The decision to put the ES/HS index where they fell was voted on again by 
members, and the hottest cars were taken into account. We had several fast 
drivers in both classes, and one who jumped from an HSock Celica ST to an 
EStock Celica GT because he even thought the PAX index difference was good 
enough. The index difference is .780 to .781, so it is hardly at all. Per got 
the win in his Celica GT, but he deserved it from watchng his run. Patrick 
Washburn got second just .3 seconds back in DStock, Darrel Padberg got Third 
only .001 behind him, and our hot HStock guy (in a Celica ST) who got 6th at 
nationals came in fourth about .26 behind them.

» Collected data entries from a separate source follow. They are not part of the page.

-- ==== Sys2Proof/Machine/Flags.lean ====
section
/-! DEFINITION. The flags the part computes: counters, alert causes and the ALERT line, the pair state, the STATUS snapshot and the
output pins. -/

namespace Sys2Proof.Machine

open Sys2Proof

/-! ## Counters (R177) -/

/-- A counter's index (Table 9.2). -/
def Counter.index : Counter → Fin 12
  | .recordsSent => 0
  | .recordsResent => 1
  | .naksReceived => 2
  | .framesDiscarded => 3
  | .overflowMarks => 4
  | .stallTimeouts => 5
  | .syncTimeouts => 6
  | .memoryTimeouts => 7
  | .fenceRefusals => 8
  | .alignRefusals => 9
  | .sweepBlocksCopied => 10
  | .recordsApplied => 11

/-- One more, staying at 4,294,967,295 (R177). -/
def saturatingSucc (v : BitVec 32) : BitVec 32 := if v = BitVec.allOnes 32 then v else v + 1

/-- The value of a counter. -/
def State.counter (s : State) (c : Counter) : BitVec 32 := s.counters[c.index]

/-- An increment of a counter (R177). -/
def State.bump (c : Counter) (s : State) : State :=
  { s with counters := s.counters.set c.index (saturatingSucc (s.counter c)) }

/-! ## Alert causes and the ALERT line (R170, R175) -/

/-- A cause's number (Table 9.1). -/
def AlertCause.index : AlertCause → Fin 15
  | .linkUp => 0
  | .linkLost => 1
  | .linkHalted => 2
  | .roleConflict => 3
  | .pairMirrored => 4
  | .pairDegraded => 5
  | .syncTimeout => 6
  | .journalHigh => 7
  | .markerDone => 8
  | .markerFailed => 9
  | .sweepFault => 10
  | .memoryTimeout => 11
  | .applyFault => 12
  | .fenceRefusal => 13
  | .promoted => 14

/-- An occurrence at a cause (R170). -/
def Cause.occur (c : Cause) : Cause :=
  match c.state with
  | .clear => { state := .raised, count := 1 }
  | _ => { c with count := if c.count = 255 then 255 else c.count + 1 }

/-- Whether some enabled cause is RAISED (R175). -/
def AlertUnit.anyEnabledRaised (a : AlertUnit) : Bool :=
  (List.finRange 15).any fun i => a.enables.getLsbD i.val && a.causes[i].state == .raised

/-- Whether any cause is RAISED, whatever its enable (R160). -/
def AlertUnit.anyRaised (a : AlertUnit) : Bool :=
  (List.finRange 15).any fun i => a.causes[i].state == .raised

/-- The line set from the states and enables as they stand (R175). -/
def AlertUnit.settle (a : AlertUnit) : AlertUnit := { a with line := a.anyEnabledRaised }

/-- The cause as the Alert Unit holds it. -/
def State.cause (s : State) (c : AlertCause) : Cause := s.alert.causes[c.index]

/-- An occurrence reported to the Alert Unit, and the line set (R170, R175). -/
def State.report (c : AlertCause) (s : State) : State :=
  { s with alert := AlertUnit.settle { s.alert with causes := s.alert.causes.set c.index (s.cause c).occur } }

/-- READ ALERTS's effect on one cause: RAISED becomes REPORTED and keeps its count (R172). -/
def Cause.afterRead (c : Cause) : Cause :=
  match c.state with
  | .raised => { c with state := .reported }
  | _ => c

/-- ACK ALERTS's effect on a cause named in the mask: REPORTED becomes CLEAR with count 0 (R173). -/
def Cause.acknowledge (c : Cause) : Cause :=
  match c.state with
  | .reported => { state := .clear, count := 0 }
  | _ => c

/-- The causes RAISED, by number, each with its count (R172). -/
def AlertUnit.raisedBytes (a : AlertUnit) : List Byte :=
  (List.finRange 15).flatMap fun i =>
    if a.causes[i].state = .raised then [BitVec.ofNat 8 i.val, a.causes[i].count] else []

/-- How many causes are RAISED (R172). -/
def AlertUnit.raisedCount (a : AlertUnit) : Nat := (List.finRange 15).countP fun i => a.causes[i].state == .raised

/-! ## The pair state (R142, R143) -/

/-- Whether the link is UP. -/
def State.linkUp (s : State) : Bool := s.link.state == .up

/-- Table 7.2, the first row whose condition holds. -/
def State.derivedPair (s : State) : PairState :=
  if s.role ≠ .primary then .alone
  else if s.link.state = .up ∧ s.map.count = 0 ∧ s.sweep.copy = none then .mirrored
  else if s.link.state = .up ∧ (s.sweep.state = .scanning ∨ s.sweep.state = .copying ∨ s.sweep.state = .waiting) then
    .repairing
  else .degraded

/-- The pair state derived afresh, with the alert of entering or leaving MIRRORED (R143). -/
def State.derivePair (s : State) : State :=
  let new := s.derivedPair
  let s' := { s with pair := { s.pair with state := new } }
  if new = .mirrored ∧ s.pair.state ≠ .mirrored then s'.report .pairMirrored
  else if s.pair.state = .mirrored ∧ new ≠ .mirrored then s'.report .pairDegraded
  else s'

/-! ## The STATUS snapshot (R160, Tables 8.3 and 10.4) -/

/-- Byte 1: REPLICA on a replica, otherwise the pair state as last derived (R141). -/
def State.statusPair (s : State) : Byte :=
  match s.role with
  | .replica => replicaPairCode
  | .promoting => replicaPairCode
  | _ => s.pair.state.code

/-- Byte 2: the link state; OFF in role Standalone. -/
def State.statusLink (s : State) : Byte :=
  match s.role with
  | .standalone => LinkState.off.code
  | _ => s.link.state.code

/-- Byte 3: the sweep state on a primary, otherwise IDLE. -/
def State.statusSweep (s : State) : Byte :=
  match s.role with
  | .primary => s.sweep.state.code
  | _ => SweepState.idle.code

/-- Byte 4: the apply state on a replica, otherwise IDLE. -/
def State.statusApply (s : State) : Byte :=
  match s.role with
  | .replica => s.apply.state.code
  | .promoting => s.apply.state.code
  | _ => ApplyState.idle.code

/-- Bytes 5 and 6: journal records on a primary, apply queue records on a replica, otherwise 0. -/
def State.statusOccupancy (s : State) : BitVec 16 :=
  match s.role with
  | .primary => BitVec.ofNat 16 s.journal.records.length
  | .standalone => 0
  | _ => BitVec.ofNat 16 s.receiver.queue.length

/-- Bytes 7 to 9: the dirty count on a primary, otherwise 0. -/
def State.statusDirty (s : State) : BitVec 24 :=
  match s.role with
  | .primary => BitVec.ofNat 24 s.map.count
  | _ => 0

/-- Byte 10: the outstanding markers on a primary, otherwise 0. -/
def State.statusMarkers (s : State) : Byte :=
  match s.role with
  | .primary => BitVec.ofNat 8 s.pair.outstanding.length
  | _ => 0

/-- Byte 11: continuity in bit 0, alert raised in bit 1. -/
def State.statusFlags (s : State) : Byte :=
  0#6 ++ BitVec.ofBool s.alert.anyRaised ++ BitVec.ofBool s.link.continuity

/-- Bytes 12 and 13: last session on a primary, last served otherwise. -/
def State.statusSession (s : State) : SessionNo :=
  match s.role with
  | .primary => s.link.lastSession
  | _ => s.link.lastServed

/-- Bytes 14 and 15: the halt record, both 0 when it is none. -/
def State.statusHalt (s : State) : List Byte :=
  match s.link.haltRecord with
  | some r => [r.reason.code, r.direction.code]
  | none => [0x00, 0x00]

/-- The 16 bytes of the STATUS response (Table 10.4). -/
def State.statusBytes (s : State) : List Byte :=
  [s.role.code, s.statusPair, s.statusLink, s.statusSweep, s.statusApply] ++ bytes16 s.statusOccupancy ++
    bytes24 s.statusDirty ++ [s.statusMarkers, s.statusFlags] ++ bytes16 s.statusSession ++ s.statusHalt

/-! ## Output pins (R152, R153, R155, R182) -/

/-- The ALERT output: low while the Alert Unit asserts it, undriven otherwise and in power-on reset (R182). -/
def State.alertPin (s : State) : PinLevel := if !s.inReset && s.alert.line then .low else .undriven

/-- The byte the port shifts out on MDO: 0xFF up to the result, the result code, the response, 0xFF in the fill. Absent while MDO is not
driven: MSEL is high, or the port waits for it to rise (Table 8.1, R155, R159). -/
def Mgmt.byteOut (m : Mgmt) : Option Byte :=
  match m.phase with
  | .deselected => none
  | .waitingForRise => none
  | .result => some ((m.result.map ResultCode.code).getD 0xFF)
  | .response => some (m.response.getD m.passed 0xFF)
  | _ => some 0xFF

/-- The level of MDO: not driven in power-on reset (R152, R182). -/
def State.mdoPin (s : State) : PinLevel := if s.inReset then .undriven else s.mgmt.mdo

/-- The symbols of a frame on the line (R180). -/
def LinkFrame.symbols (f : LinkFrame) : List LineSymbol := .startOfFrame :: f.encode.map .data ++ [.endOfFrame]

/-- The frame whose symbols the transmitter sends: the one in transmission, once the line fill before it has been sent; none in power-on
reset (R73, R180, R182; log entry 28). -/
def State.frameOnLine (s : State) : Option LinkFrame := if s.inReset || s.wire.fillDue != 0 then none else s.link.tx

/-- The symbol the transmitter sends: the next one of the frame on the line, and FILL while there is none (R180, R182). -/
def State.symbolSent (s : State) : LineSymbol :=
  match s.frameOnLine with
  | some f => f.symbols.getD s.wire.sent .fill
  | none => .fill

/-- The ten bits of that symbol on the line, by the transmitter's running disparity (R180). -/
def State.lineOut (s : State) : LineCode := symbolCode s.wire.txDisparity s.symbolSent

end Sys2Proof.Machine
end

The next 16 cars are within a 
second. 

PAX does look beyond the numbers to some extent, but bases it heavilly on 
nationals, but only moves it about 80% of how far nationals moved. (this is 
based on looking at the numbers using the past and new indexes.) Not that 
that is bad, and it does work well at big event sites. The EStock/HStock deal 
was also looking beyond the numbers. The performance of some of the top 
HStock cars appears to have exceeded the EStock performance. The cars in 
question are scheduled to move there, so it makes sence. Some of the slower 
cars in HStock are not real happy, but they know they have to chase those 
times to win the class anyways. I am seriously thinking of getting a 94 
Celica ST, and if it moves to EStock I still might. On sweeping courses where 
you can carry speed, it can beat the bigger motored GT, but where you have 
slow downs and acceleration, the torquey 2.2 can out pull the 1.8. So it will 
be course dependant. I ran my second fastest run in my STU car with no turbo 
boost since a hose blew off. I was smoother without upsetting the chassis as 
much, and not spinning the tires out of the corners. If I was also 200 pounds 
lighter like the ST-GT debate, I might have been as quick. 

The cars are quite different, but run very close. The Neons are the same way, 
the ES and DS ones are very similar, it is suprizing they get separate 
classes. Both are 2.0L with similar torque. The ACR's have a suspension 
tuning advantage, but the Sports have to run head to head in DStock. There is 
no way everyone will be happy. 

For now the RTP looks odd with ES being slower than HS but 3 clubs all voted 
to use it around here. There was only ONE HS car and it finished 4th. I can't 
say he was biased against. The rest of the HS cars were in Street tire and 
the finished HS ES HS ES with a coule other cars fitting in between. How much 
better does it get?

Total st finishes
SS,FS,FS,GS,HS,ES,FS,BS,HS,ES,DS,GS,GS,DS,GS,ES,BS,FS,ES,FS,ESP,CSP,GS,HS,GS,C
SP,HS,CS,AS,GS,SS,CSP,GS,CS,AS,DS,ES,DSP,FS,FS,GS,GS,HS,ES,CSP,GS,HS

For what we can see, it looks like the SP cars are at a disadvantage, but 
other then that, it is a good mix up of classes from top to bottom. Of course 
there are good drivers and not so good of drivers, so the lower in the list 
the bigger the differences. But 20th to 30th was only a 1.9 sec spread.

Like we have all said here, no index is perfect, and we let the competitors 
decide which numbers to lock in for a year. If we are wrong, we fix it next 
year. 

Gary M.

This is my last post to the list on this, I don't want to take up any more 
bandwidth. If you want to discuss it in private mail I will , but I already 
agree, indexing is a crap shot, who has the best dice throwing arm?